Future improvements: immediately what comes to mind, is accounting for position, i.e. the model currently takes an average player’s conversion rate for each location and sub-category, so we are judging players based on how an average player would convert, this doesn’t recognise the fact that a forward will convert at a higher rate than a defender. I’ve already took tentative steps towards this, but even with 100k shots, sub-categorising even more based on position dilutes the data even more and leaves it open to variance. I haven’t been using this model long, since the start of the World Cup, and I’ve even improved it since then, but I imagine the more I use it the more (big!) chances there are that some flaws will arise, which I can learn from and use to improve.
Lastly, and this is a small annoyance of mine. I do not think that this expected goals model is measuring finishing skill, but rather the ability to get into good positions and get good shots off. I don’t believe any model can measure finishing skill without taking into account how the ball is hit, technique is almost everything, and choice of technique is important.
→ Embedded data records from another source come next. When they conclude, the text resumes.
theorem State.pmVerdict_sound {id : Nat} {v : Verdict} (h : Sound q f s) :
    Sound q f (State.pmVerdict id v s) := by
  unfold State.pmVerdict
  repeat' first
    | (with_reducible assumption)
    | extract_lets
    | (with_reducible apply State.modDomain_sound)
    | (with_reducible apply State.countVerdict_sound)
    | (with_reducible apply State.afterPacketModel_sound)
    | (with_reducible apply State.modFrame_sound)

theorem State.pmCall_sound {id : Nat} {f0 : Frame} (h : Sound q f s) :
    Sound q f (State.pmCall id f0 s) := by
  unfold State.pmCall
  repeat' first
    | (with_reducible assumption)
    | extract_lets
    | (with_reducible apply State.modFrame_sound)
    | (with_reducible apply State.modDomain_sound)
    | (with_reducible apply State.packetLanding_sound)
    | (with_reducible apply State.pmVerdict_sound)
    | split

theorem State.pmScore_sound {id core : Nat} {m : Model} {x : Item} (h : Sound q f s) :
    Sound q f (State.pmScore id core m x s) := by
  unfold State.pmScore
  repeat' first
    | (with_reducible assumption)
    | extract_lets
    | (with_reducible apply State.countRun_sound)
    | (with_reducible apply State.pmVerdict_sound)
    | split
    | (dsimp +zetaDelta only)
    | (with_reducible apply sound_mk)

theorem State.pmFault_sound {id core : Nat} {m : Model} {x : Item} (h : Sound q f s) :
    Sound q f (State.pmFault id core m x s) := by
  unfold State.pmFault
  repeat' first
    | (with_reducible assumption)
    | extract_lets
    | (with_reducible apply State.fresh_sound)
    | (with_reducible apply State.markShard_sound)
    | (with_reducible apply State.countRun_sound)
    | (with_reducible apply State.pmVerdict_sound)

theorem State.pmBad_sound {id core : Nat} {m : Model} {x : Item} {check : WordCheck} (h : Sound q f s) :
    Sound q f (State.pmBad id core m x check s) := by
  unfold State.pmBad
  repeat' first
    | (with_reducible assumption)
    | extract_lets
    | (with_reducible refine sound_ite (fun _ => ?_) (fun _ => ?_))
    | (with_reducible apply State.fresh_sound)
    | (with_reducible apply State.copyWord_sound)
    | (with_reducible apply State.pmScore_sound)
    | (with_reducible apply State.pmFault_sound)

theorem execPacketModelWalk_sound {t frame core : Nat} {check : WordCheck} (h : Sound q f s) :
    SoundOut q f (execPacketModelWalk t frame core check s) := by
  unfold execPacketModelWalk
  repeat' first
    | (with_reducible assumption)
    | extract_lets
    | (with_reducible refine sound_ite (fun _ => ?_) (fun _ => ?_))
    | (with_reducible refine State.happen_sound ?_ (fun _ _ => ?_))
    | (with_reducible apply State.copyWord_sound)
    | (with_reducible apply State.pmScore_sound)
    | (with_reducible apply State.pmBad_sound)
    | (with_reducible apply fab_fresh)
    | (with_reducible apply State.fresh_sound)
    | (with_reducible apply State.pmFault_sound)
    | split

theorem execPmWaitExpiry_sound {t frame : Nat} (h : Sound q f s) :
    SoundOut q f (execPmWaitExpiry t frame s) := by
  unfold execPmWaitExpiry
  repeat' first
    | (with_reducible assumption)
    | extract_lets
    | (with_reducible refine State.happen_sound ?_ (fun _ _ => ?_))
    | (with_reducible apply State.pmVerdict_sound)
    | (with_reducible apply State.tally_sound)
    | split

end Sys2Proof.Machine
end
For example, was the ball hit with the instep, laces, outside of the boot? Did the player volley it, or hit it along the ground (daisy cutter)? etc
Did the player apply bend to the shot, if so, there are further factors to consider, what foot did he use? (Foot and position are important when applying bend to a shot) What position was the player in when he applied the swerve? Did the ball bend from outside to inside or vice versa? Say we want to shoot with bend from the left of the goal and to apply swerve to go in the far right corner of the goal: if your right-footed you need to hit the ball with your instep, if your left-footed you’ll need to hit the ball with the outside of the boot (a much more difficult skill). That’s before you even consider shot placement in the goal, top corner, bottom left, straight at the keeper etc. Even considering whether a player is actually applying skill or not to any particular shot. This type of nuanced data is needed before anyone can properly start to measure finishing skill.